Валерио Аркари*
Социалистическая революция в Португалии могла казаться маловероятной, трудной, рискованной или сомнительной, но это была одна из перспектив, среди прочих, которые маячили на горизонте..
«В тени каменного дуба, который больше не знал своего возраста, / я поклялся, что Грандула, твоя воля, будет моим спутником» (Зекас Афонсу, популярный португальский музыкант)
Говорят, что поздние революции самые радикальные. 25 апреля 1974 года рухнула старейшая диктатура на европейском континенте. Военный мятеж, организованный МИД, заговор, возглавляемый средним офицерским составом Вооруженных Сил, который за несколько месяцев превратился из корпоративной артикуляции в восстание, был в разгаре.
Удрученные в военном отношении бесконечной войной, истощенные политически отсутствием внутренней социальной базы, истощенные экономически нищетой, контрастирующей с европейским образцом, и уставшие культурно от мракобесной отсрочки, которую она навязывала десятилетиями, хватило нескольких часов, чтобы безоговорочная капитуляция. Именно в этот момент начался революционный процесс, который тронул Португалию. Военное восстание ускорило революцию, а не наоборот.
Понимание прошлого требует усилий, чтобы поразмыслить над полем возможностей, которое бросало вызов социальным и политическим субъектам, которые действовали, проецируя неопределенное будущее. В 1974 г. социалистическая революция в Португалии могла казаться маловероятной, трудной, рискованной или сомнительной, но это была одна из перспектив, среди прочих, вписанных в горизонт процесса. Говорят, что революции необычны, потому что они делают кажущееся невозможным правдоподобным или даже вероятным.
В течение девятнадцати месяцев неожиданностей невозможная революция, та, которая делает приемлемым недопустимое, вызывала все опасения, противоречила всем уверенностям, удивляла все подозрения. Тот же самый португальский народ, переживший почти полвека самую долгую диктатуру на континенте, — удрученный, поверженный, даже смирившийся — научился за месяцы, за недели, а иногда и за дни, то, чего не позволил десятилетия салазаризма. их делать.даже подозреваю:размерность своей силы. Но они были одни.
В этой узкой полоске земли на Пиренейском полуострове судьба революции была жестокой. Это произошло через шесть лет после французского мая 1968 года. Народы испанского государства двинулись в последнюю борьбу против франкизма только тогда, когда в Лиссабоне было уже слишком поздно. Португальский был одинокой революцией.
Нынешний полупрезидентский режим в Португалии является косвенным наследником свобод и социальных прав, завоеванных революцией в течение ее напряженных восемнадцати месяцев. Режим, поддерживающий Португалию как беднейшую европейскую страну, является результатом длительного процесса реакции со стороны классов собственников и их союзников из среднего класса собственников.

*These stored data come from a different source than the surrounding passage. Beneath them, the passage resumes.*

-- ==== Sys2Proof/Tests/Slice0.lean ====
section
/-! SUPPORT. The model's own tests. Expected values are those of spec/95_test_vectors.md (cited as V1, V2, …), of the rules'
worked examples, or worked out by hand from them as said. After them, for every statement with hypotheses, a witness: a
concrete state and operands that meet them all, and the boundary values of its clauses. -/

namespace Sys2Proof.Tests

open Sys2Proof.Machine

/-! ### Small states -/

/-- `n` bytes with one value. -/
def rep (v : Byte) (n : Nat) : List Byte := List.replicate n v

/-- The block 00 01 … 07 of vector V41. -/
def countingIv : Block := #v[0x00, 0x01, 0x02, 0x03, 0x04, 0x05, 0x06, 0x07]

/-- The block 706D9FCC1792D23A, which vector V15 says the bare constants make of the zero block. -/
def firstCall : Block := #v[0x70, 0x6D, 0x9F, 0xCC, 0x17, 0x92, 0xD2, 0x3A]

/-- The zero block. -/
def zeroBlock : Block := Vector.replicate 8 0

/-- An engine whose schedule is the bare constants: every rule of the block core and of the modes holds for any schedule
(R125), and this one can be evaluated. -/
def keyed : State :=
  { State.reset with cipher := { p := Config.initP, s := Config.initS }, keyValid := true, iv := zeroBlock }

/-- The same with an IV set. -/
def withIv : State := { keyed with iv := countingIv, ivSet := true }

/-- The host has placed an input. -/
def putInput (s : State) (data : List Byte) : State :=
  { s with ibuf := s.ibuf.writeBytes 0 data, ilen := data.length }

/-- The host has placed a key. -/
def putKey (s : State) (key : List Byte) : State :=
  { s with kbuf := s.kbuf.writeBytes 0 key, klen := key.length }

/-- The entropy source will give this answer. -/
def putAnswer (s : State) (a : EntropyAnswer) : State := { s with entropy := [a] }

/-- The host is about to make this move. -/
def putMove (s : State) (m : HostMove) : State := { s with inbox := [m] }

theorem putInput_is (s : State) (data : List Byte) : InputIs (putInput s data) data :=
  ⟨rfl, fun i h => by simpa [putInput] using Memory.read_writeBytes_inside s.ibuf 0 data i h⟩

theorem putKey_is (s : State) (key : List Byte) : KeyIs (putKey s key) key :=
  ⟨rfl, fun i h => by simpa [putKey] using Memory.read_writeBytes_inside s.kbuf 0 key i h⟩

/-- A keyed engine of a platform with this `MAXLEN` and this `ILEN`, a PAD about to be issued. -/
def bounded (maxLen ilen : Nat) : State :=
  { putMove keyed (.writeCmd 0x05) with ilen := ilen, params := { Params.default with maxLen := some maxLen } }

theorem bounded_presentable {m n : Nat} (h : n ≤ m) : Presentable (bounded m n) := by
  intro k hk
  cases hk
  exact h

/-- What a test looks at of a command's outcome: `STATUS` and `OBUF[0..OLEN)`. -/
def seen : Host.Outcome State Fault Refusal → Option (Byte × List Byte)
  | .next t => some (t.status, t.result)
  | .fault _ => none
  | .refused _ => none

/-- The state after a command. -/
def after (s : State) : Host.Outcome State Fault Refusal → State
  | .next t => t
  | .fault _ => s
  | .refused _ => s
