-- ==== Sys2Proof/Machine/Arith.lean ====
section
/-! DEFINITION. MOV, ADD, SUB, MUL, DIV (spec/41_arith.md). Operands are read as signed integers, the result is computed
exactly and narrowed once at the end (R105). No flag is written (R29); the data-type tag plays no part (R66). -/

namespace Sys2Proof.Machine

/-- A lane operation that writes lane `i` of register `d` with a function of the two resolved operands. -/
def binaryLane (f : Word → Word → Word) (d : Nat) (a b : Src) (i : Nat) (s : State) : Except FaultKind State :=
  .ok (s.setLane d i (f (operand a i s) (operand b i s)))

/-- R100, lane `i` of MOV: `V[d][i] <- operand(src1)`. -/
def movLane (d : Nat) (a : Src) (i : Nat) (s : State) : Except FaultKind State :=
  .ok (s.setLane d i (operand a i s))

/-- R101: the wrapped sum. -/
def addWord (a b : Word) : Word := wrap32 (sint a + sint b)

/-- R102: the wrapped difference, first minus second. -/
def subWord (a b : Word) : Word := wrap32 (sint a - sint b)

/-- R103: the low 32 bits of the product. -/
def mulWord (a b : Word) : Word := wrap32 (sint a * sint b)

/-- R104: the quotient truncated toward zero, for a divisor that is not zero; `-2^31 / -1` gives `0x80000000` (D15). -/
def divWord (a b : Word) : Word :=
  if sint a = -2 ^ 31 ∧ sint b = -1 then 0x80000000#32 else wrap32 (truncDiv (sint a) (sint b))

/-- R104, lane `i` of DIV: a zero divisor raises DivideByZero before anything is written. -/
def divLane (d : Nat) (a b : Src) (i : Nat) (s : State) : Except FaultKind State :=
  if sint (operand b i s) = 0 then .error .divideByZero
  else .ok (s.setLane d i (divWord (operand a i s) (operand b i s)))

/-- MOV (R100). SRC2 is not read, but validated. -/
def execMov (d : Word) (a b : Src) (s : State) : Host.Outcome State Fault Refusal :=
  execOne d a b (movLane (uint d) a) s

/-- ADD (R101). -/
def execAdd (d : Word) (a b : Src) (s : State) : Host.Outcome State Fault Refusal :=
  execOne d a b (binaryLane addWord (uint d) a b) s

/-- SUB (R102). -/
def execSub (d : Word) (a b : Src) (s : State) : Host.Outcome State Fault Refusal :=
  execOne d a b (binaryLane subWord (uint d) a b) s

/-- MUL (R103). -/
def execMul (d : Word) (a b : Src) (s : State) : Host.Outcome State Fault Refusal :=
  execOne d a b (binaryLane mulWord (uint d) a b) s

/-- DIV (R104). -/
def execDiv (d : Word) (a b : Src) (s : State) : Host.Outcome State Fault Refusal :=
  execOne d a b (divLane (uint d) a b) s

end Sys2Proof.Machine
end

Военное восстание переросло в демократическую революцию, когда на улицы вышли народные массы, похоронившие салазаризм и победившие. Но социальная революция, родившаяся из недр революции политической, потерпела поражение. Может быть, характеристика социальной революции удивительна, но всякая революция есть борьба, спор, пари, в которых царит неуверенность. В истории невозможно объяснить то, что произошло, рассматривая только результат. Это анахронизм. Это оптическая иллюзия часов истории. Конец процесса не объясняет его. На самом деле, более верно обратное. Будущее не расшифровывает прошлое. Революции нельзя анализировать только по конечному результату. Или за ваши результаты. Они легко объясняют больше о контрреволюции, чем о революции.

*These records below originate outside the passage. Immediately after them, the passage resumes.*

/-- R90: with no active lane, every instruction that passes validation completes with no effect and no fault. -/
def Obligations.NoActiveLaneNoEffect : Prop :=
  ∀ (i : Instr) (s : State), i.validFor s.params.numRegs = true → (∀ l, ¬s.active i.dst l) →
    exec i s = .next { s with pc := s.pc + 1#32 }

/-- R66: two words that differ only in a legal DTYPE behave identically. -/
def Obligations.DataTypeIsInert : Prop :=
  ∀ (w v : IWord) (i j : Instr), decode w = .ok i → decode v = .ok j →
    (∀ k, k < 128 → ¬(4 ≤ k ∧ k < 8) → w.getLsbD k = v.getLsbD k) →
    ∀ s : State, exec i s = exec j s

/-- R123: STORE then LOAD at the same address gives the stored lane's low byte, sign-extended: same low byte, and the
whole lane exactly when it lies in `[-128, 127]`. `l` is the highest active lane that stores to its address. -/
def Obligations.StoreThenLoadRoundTrip : Prop :=
  ∀ (s t u : State) (ty ty' : DType) (d e : Word) (a b b' : Src) (l : Nat), s.Inv →
    exec (.store ty d a b) s = .next t → t.faulted = false →
    exec (.load ty' e a b') t = .next u → u.faulted = false →
    s.active d l → s.active e l →
    (∀ k, l < k → s.active d k → sint (operand a k s) ≠ sint (operand a l s)) →
    u.lane (uint e) l = ((s.lane (uint d) l).extractLsb' 0 8).signExtend 32 ∧
    (u.lane (uint e) l).extractLsb' 0 8 = (s.lane (uint d) l).extractLsb' 0 8 ∧
    (u.lane (uint e) l = s.lane (uint d) l ↔
      -128 ≤ sint (s.lane (uint d) l) ∧ sint (s.lane (uint d) l) ≤ 127)

/-! ### Frames -/

/-- R22, R24, R25, R26, R106: whatever an instruction does, fault included, it changes no register lane but active lanes of its
destination, and no mask, no program word, no parameter and no waiting command; only STORE changes memory, and STORE and
the opcodes without semantics change no register. -/
def Obligations.InstructionFrame : Prop :=
  ∀ (i : Instr) (s t : State), exec i s = .next t →
    (∀ r l, ¬(r = uint i.dst ∧ s.active i.dst l) → t.lane r l = s.lane r l) ∧
    t.masks = s.masks ∧ t.prog = s.prog ∧ t.params = s.params ∧ t.inbox = s.inbox ∧
    (opcodeOf i ≠ 6 → ∀ k, Memory.read t.mem k = Memory.read s.mem k) ∧
    (6 ≤ (opcodeOf i).toNat → t.regs = s.regs)

/-- R42, R87: a STORE, fault included, changes no byte but those at the effective addresses of its active lanes. -/
def Obligations.StoreFrame : Prop :=
  ∀ (s t : State) (ty : DType) (d : Word) (a b : Src), s.Inv → exec (.store ty d a b) s = .next t →
    ∀ k, (∀ l, s.active d l → (sint (effectiveAddress a l s)).toNat ≠ k) →
      Memory.read t.mem k = Memory.read s.mem k

/-- R87, R88: an inactive lane plays no part: two states that differ only in the register lanes that are inactive for an
instruction come out with the same memory, cursor, fault record and responses, and the same active lanes. -/
def Obligations.InactiveLanesPlayNoPart : Prop :=
  ∀ (i : Instr) (s s' t t' : State), s.Inv → s'.Inv →
    s' = { s with regs := s'.regs } →
    (∀ r l, s.active i.dst l → s'.lane r l = s.lane r l) →
    exec i s = .next t → exec i s' = .next t' →
    t' = { t with regs := t'.regs } ∧ ∀ r l, s.active i.dst l → t'.lane r l = t.lane r l

/-! ### Faults (spec/60_exceptions.md) -/

/-- R182, R32, R180: an instruction either moves the cursor on and leaves the fault record, EXECUTED and the responses
alone, or enters a fault: FAULTED and EXECUTED set, FAULT_KIND the code of one of the four kinds, FAULT_INDEX the cursor,
the response with that code and index, the run ended. -/
def Obligations.FaultEntryWritesTheRecord : Prop :=
  ∀ (i : Instr) (s : State), ∃ t, exec i s = .next t ∧
    ((t = { s with regs := t.regs, mem := t.mem, pc := s.pc + 1#32 }) ∨
     (∃ k c, ((k, c) ∈ [((1 : BitVec 3), ResponseCode.invalidRegister), (2, .outOfBoundsAccess), (3, .divideByZero),
        (4, .unsupportedInstruction)]) ∧
      t.faulted = true ∧ t.executed = true ∧ t.running = false ∧ t.faultKind = k ∧ t.faultIndex = s.pc ∧
      t.pc = s.pc ∧ t.outbox = s.outbox ++ [{ code := c, data := .faultIndex s.pc }] ∧
      t.masks = s.masks ∧ t.prog = s.prog))

/-- R180, R185: the numbers of the response codes, and that a fault's kind code is its response's number. -/
def Obligations.CodesAreNumbered : Prop :=
  ResponseCode.ok.number = 0 ∧ ResponseCode.invalidRegister.number = 1 ∧ ResponseCode.outOfBoundsAccess.number = 2 ∧
  ResponseCode.divideByZero.number = 3 ∧ ResponseCode.unsupportedInstruction.number = 4 ∧
  ResponseCode.malformedRecord.number = 5 ∧ ResponseCode.programFull.number = 6 ∧
  ResponseCode.engineFaulted.number = 7 ∧ ∀ f : FaultKind, f.code.toNat = f.response.number

/-- R187: the opcode decides which kind a lane can raise: DIV only 3, LOAD and STORE only 2, opcodes 7 to 15 only 4; MOV,
ADD, SUB and MUL raise none in their lanes. -/
def Obligations.OpcodeDecidesTheFaultKind : Prop :=
  ∀ (i : Instr) (s t : State), s.faulted = false → i.validFor s.params.numRegs = true → exec i s = .next t →
    t.faulted = true →
    (opcodeOf i = 4 ∧ t.faultKind = 3) ∨ ((opcodeOf i = 5 ∨ opcodeOf i = 6) ∧ t.faultKind = 2) ∨
      (7 ≤ (opcodeOf i).toNat ∧ t.faultKind = 4)

/-- R184: while FAULTED is 1, `install_mask`, `append` and `execute_all` respond EngineFaulted and change nothing, and a
run of any number of steps with no `reset` waiting changes nothing but the commands waiting and the responses given. -/
def Obligations.FaultIsSticky : Prop :=
  ∀ s : State, s.Inv → s.faulted = true →
    (∀ c : Command, (c = .executeAll ∨ (∃ r m, c = .installMask r m) ∨ (∃ w, c = .append w)) →
      takeCommand c s = { s with outbox := s.outbox ++ [{ code := .engineFaulted, data := .none }] }) ∧
    (∀ n t, Command.reset ∉ s.inbox → Reaches n s t → t = { s with inbox := t.inbox, outbox := t.outbox })

/-! ### Memory (spec/20_memory.md) -/

/-- R41, R42: a byte written reads back as the low byte of the value, every other byte as before, and a write changes
nothing but memory and keeps the memory's canonical form. -/
def Obligations.MemoryReadsWhatWasWritten : Prop :=
  ∀ (s : State) (a v : Word), s.Inv → s.inRange a = true →
    (s.memWrite a v).memRead a = v.extractLsb' 0 8 ∧
    (∀ b, s.inRange b = true → b ≠ a → (s.memWrite a v).memRead b = s.memRead b) ∧
    s.memWrite a v = { s with mem := (s.memWrite a v).mem } ∧ Memory.wf (s.memWrite a v).mem = true

/-- R43: the address check, its four corners, and that no pattern with bit 31 set is in range. -/
def Obligations.AddressCheck : Prop :=
  ∀ s : State, s.params.legal = true →
    (∀ a : Word, s.inRange a = true ↔ 0 ≤ sint a ∧ sint a < (s.params.memBytes : Int)) ∧
    (∀ a : Word, a.getLsbD 31 = true → s.inRange a = false) ∧
    s.inRange 0xFFFFFFFF#32 = false ∧ s.inRange (BitVec.ofNat 32 s.params.memBytes) = false ∧
    s.inRange 0#32 = true ∧ s.inRange (BitVec.ofNat 32 (s.params.memBytes - 1)) = true

/-! ### The run (spec/40_execution.md) -/

/-- R80: during a run, a step whose cursor is on a word that decodes is exactly that instruction: the instruction itself
moves the cursor or enters a fault. -/
def Obligations.StepRunsTheDecodedInstruction : Prop :=
  ∀ (s : State) (w : IWord) (i : Instr), s.running = true → s.prog[uint s.pc]? = some w → decode w = .ok i →
    step s = exec i s

/-- R80: a run whose cursor has reached PLEN ends: EXECUTED set, response OK, nothing else. -/
def Obligations.RunEndsAtTheEndOfTheProgram : Prop :=
  ∀ s : State, s.running = true → s.plen ≤ uint s.pc →
    step s = .next { s with
      executed := true, running := false, outbox := s.outbox ++ [{ code := .ok, data := .none }] }

/-- R80: a run with no program does nothing but set EXECUTED and respond OK (the cursor is set to 0). -/
def Obligations.EmptyRunOnlySetsExecuted : Prop :=
  ∀ s : State, s.faulted = false → s.running = false → s.prog = [] →
    transact .executeAll s = .next { s with
      pc := 0#32, executed := true, outbox := s.outbox ++ [{ code := .ok, data := .none }] }

/-- R80: in a run from the first instruction the cursor takes the values 0, 1, 2, ... in turn, one a step, until a fault
or the end: after `k` steps of a run still under way it is `k`, and the program is the one it started with. -/
def Obligations.CursorVisitsEachInstructionInOrder : Prop :=
  ∀ (s t : State) (k : Nat), s.Inv → s.running = true → s.pc = 0#32 → s.inbox = [] → Reaches k s t →
    t.running = true → uint t.pc = k ∧ k ≤ s.plen ∧ t.prog = s.prog ∧ t.masks = s.masks

/-- R170: no mask and no program word changes, and no command is taken, while a run is under way. -/
def Obligations.MasksAndProgramAreConstantDuringARun : Prop :=
  ∀ s t : State, s.running = true → step s = .next t →
    t.masks = s.masks ∧ t.prog = s.prog ∧ t.inbox = s.inbox ∧ t.params = s.params

/-! ### The invariant and the whole machine -/

/-- R200, R202: the state after reset meets the invariant, for every legal choice of the parameters. -/
def Obligations.ResetMeetsTheInvariant : Prop :=
  State.reset.Inv ∧ ∀ p : Params, p.legal = true → (State.resetWith p).Inv

/-- R20, R23, R26, R28, R31 to R34, R67: every step keeps the invariant, from every state that meets it. -/
def Obligations.EveryStepKeepsTheInvariant : Prop :=
  ∀ s t : State, s.Inv → step s = .next t → t.Inv

/-- R67, R180: from a state that meets the invariant a step never stops: every fault of the spec is taken, and no stored
word is malformed. -/
def Obligations.NoStepStops : Prop :=
  ∀ s : State, s.Inv → ∃ t, step s = .next t

/-- R3, R80, R205: each host command is one atomic transaction: the machine, one instruction a step, takes the command and
within `PLEN + 2` steps stands where the whole transaction leads, ready for the next command. -/
def Obligations.StepsRefineTheAtomicTransaction : Prop :=
  ∀ (s : State) (c : Command) (cs : List Command), s.Inv → s.running = false → s.inbox = c :: cs →
    ∃ n t, n ≤ s.plen + 2 ∧ Reaches n s t ∧ transact c { s with inbox := cs } = .next t ∧
      t.running = false ∧ t.inbox = cs

/-! ### The host interface (spec/44_host_interface.md) and reset (spec/70_reset_and_hazards.md) -/

/-- R170, R195: between runs a step takes the oldest command waiting; with none it keeps all the state. -/
def Obligations.StepTakesTheOldestCommand : Prop :=
  ∀ s : State, s.running = false →
    (s.inbox = [] → step s = .next s) ∧
    (∀ c cs, s.inbox = c :: cs → step s = .next (takeCommand c { s with inbox := cs }))

/-- R200: every piece of state at its reset value, for any parameters. -/
def Obligations.ResetStateIsAllZero : Prop :=
  ∀ p : Params,
    (State.resetWith p).params = p ∧ (State.resetWith p).regs.length = p.numRegs ∧
    (State.resetWith p).masks.length = p.numRegs ∧
    (∀ r l, (State.resetWith p).lane r l = 0#32) ∧ (∀ r l, (State.resetWith p).maskBit r l = false) ∧
    (∀ k, Memory.read (State.resetWith p).mem k = 0#8) ∧ (State.resetWith p).prog = [] ∧
    (State.resetWith p).plen = 0 ∧ (State.resetWith p).pc = 0#32 ∧ (State.resetWith p).executed = false ∧
    (State.resetWith p).faulted = false ∧ (State.resetWith p).faultKind = 0#3 ∧
    (State.resetWith p).faultIndex = 0#32

/-- R161: `reset` is always accepted, sets every piece of state to its reset value, keeps the parameters and responds OK.
That the commands still waiting and the responses given stay is the model's choice (entry 4). -/
def Obligations.ResetCommandRestoresTheResetState : Prop :=
  ∀ s : State,
    takeCommand .reset s = { State.resetWith s.params with
      inbox := s.inbox, outbox := s.outbox ++ [{ code := .ok, data := .none }] }

/-- R162: `install_mask`: EngineFaulted, else InvalidRegister, else the mask of that register is the given bits and no
other mask and nothing else changes. -/
def Obligations.InstallMaskSetsOneMask : Prop :=
  ∀ (s : State) (r : Word) (m : List Bool), s.Inv → m.length = s.params.numLanes →
    ∃ t, takeCommand (.installMask r m) s = t ∧
    (s.faulted = true → t = { s with outbox := s.outbox ++ [{ code := .engineFaulted, data := .none }] }) ∧
    (s.faulted = false → s.params.numRegs ≤ uint r →
      t = { s with outbox := s.outbox ++ [{ code := .invalidRegister, data := .none }] }) ∧
    (s.faulted = false → uint r < s.params.numRegs →
      t = { s with masks := t.masks, outbox := s.outbox ++ [{ code := .ok, data := .none }] } ∧
      t.masks[uint r]? = some m ∧ ∀ q, q ≠ uint r → t.masks[q]? = s.masks[q]?)

/-- R167: for every valid register and mask, `install_mask(r, m)` followed by `read_mask(r)` returns exactly `m`. -/
def Obligations.InstalledMaskReadsBack : Prop :=
  ∀ (s : State) (r : Word) (m : List Bool), s.Inv → s.faulted = false → uint r < s.params.numRegs →
    m.length = s.params.numLanes →
    (takeCommand (.readMask r) (takeCommand (.installMask r m) s)).outbox =
      s.outbox ++ [{ code := .ok, data := .none }, { code := .ok, data := .mask m }]

/-- R163: `append`: EngineFaulted, else MalformedRecord, else ProgramFull, else the word is added at the end and nothing
else changes. -/
def Obligations.AppendAddsAtTheEnd : Prop :=
  ∀ (s : State) (w : IWord),
    (s.faulted = true →
      takeCommand (.append w) s = { s with outbox := s.outbox ++ [{ code := .engineFaulted, data := .none }] }) ∧
    (s.faulted = false → (w.extractLsb' 0 32 &&& 0xFFFFFC80#32) ≠ 0#32 →
      takeCommand (.append w) s = { s with outbox := s.outbox ++ [{ code := .malformedRecord, data := .none }] }) ∧
    (s.faulted = false → (w.extractLsb' 0 32 &&& 0xFFFFFC80#32) = 0#32 → s.prog.length = s.params.progCap →
      takeCommand (.append w) s = { s with outbox := s.outbox ++ [{ code := .programFull, data := .none }] }) ∧
    (s.faulted = false → (w.extractLsb' 0 32 &&& 0xFFFFFC80#32) = 0#32 → s.prog.length ≠ s.params.progCap →
      takeCommand (.append w) s =
        { s with prog := s.prog ++ [w], outbox := s.outbox ++ [{ code := .ok, data := .none }] })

Демократические свободы родились в недрах революции, когда все казалось возможным. Полупрезидентский демократический режим, существующий сегодня в Португалии, выявился после государственного переворота в верхах вооруженных сил, организованного «Группой девяти» и возглавляемого Рамалью Эанесом 25 ноября 1975 года. Реакция восторжествовала после президентских выборов 1976 г. Пришлось прибегнуть к методам контрреволюции ноября 1975 г. для восстановления иерархического порядка в казармах и роспуска МИД, вступившего в силу 25 апреля. Это правда, что реакция с демократической тактикой обошлась без заграждения методами геноцида, как это произошло в Сантьяго-де-Чили в 1973 году. Однако не случайно первым избранным президентом был Рамальо Эанес, генерал 25 ноября. .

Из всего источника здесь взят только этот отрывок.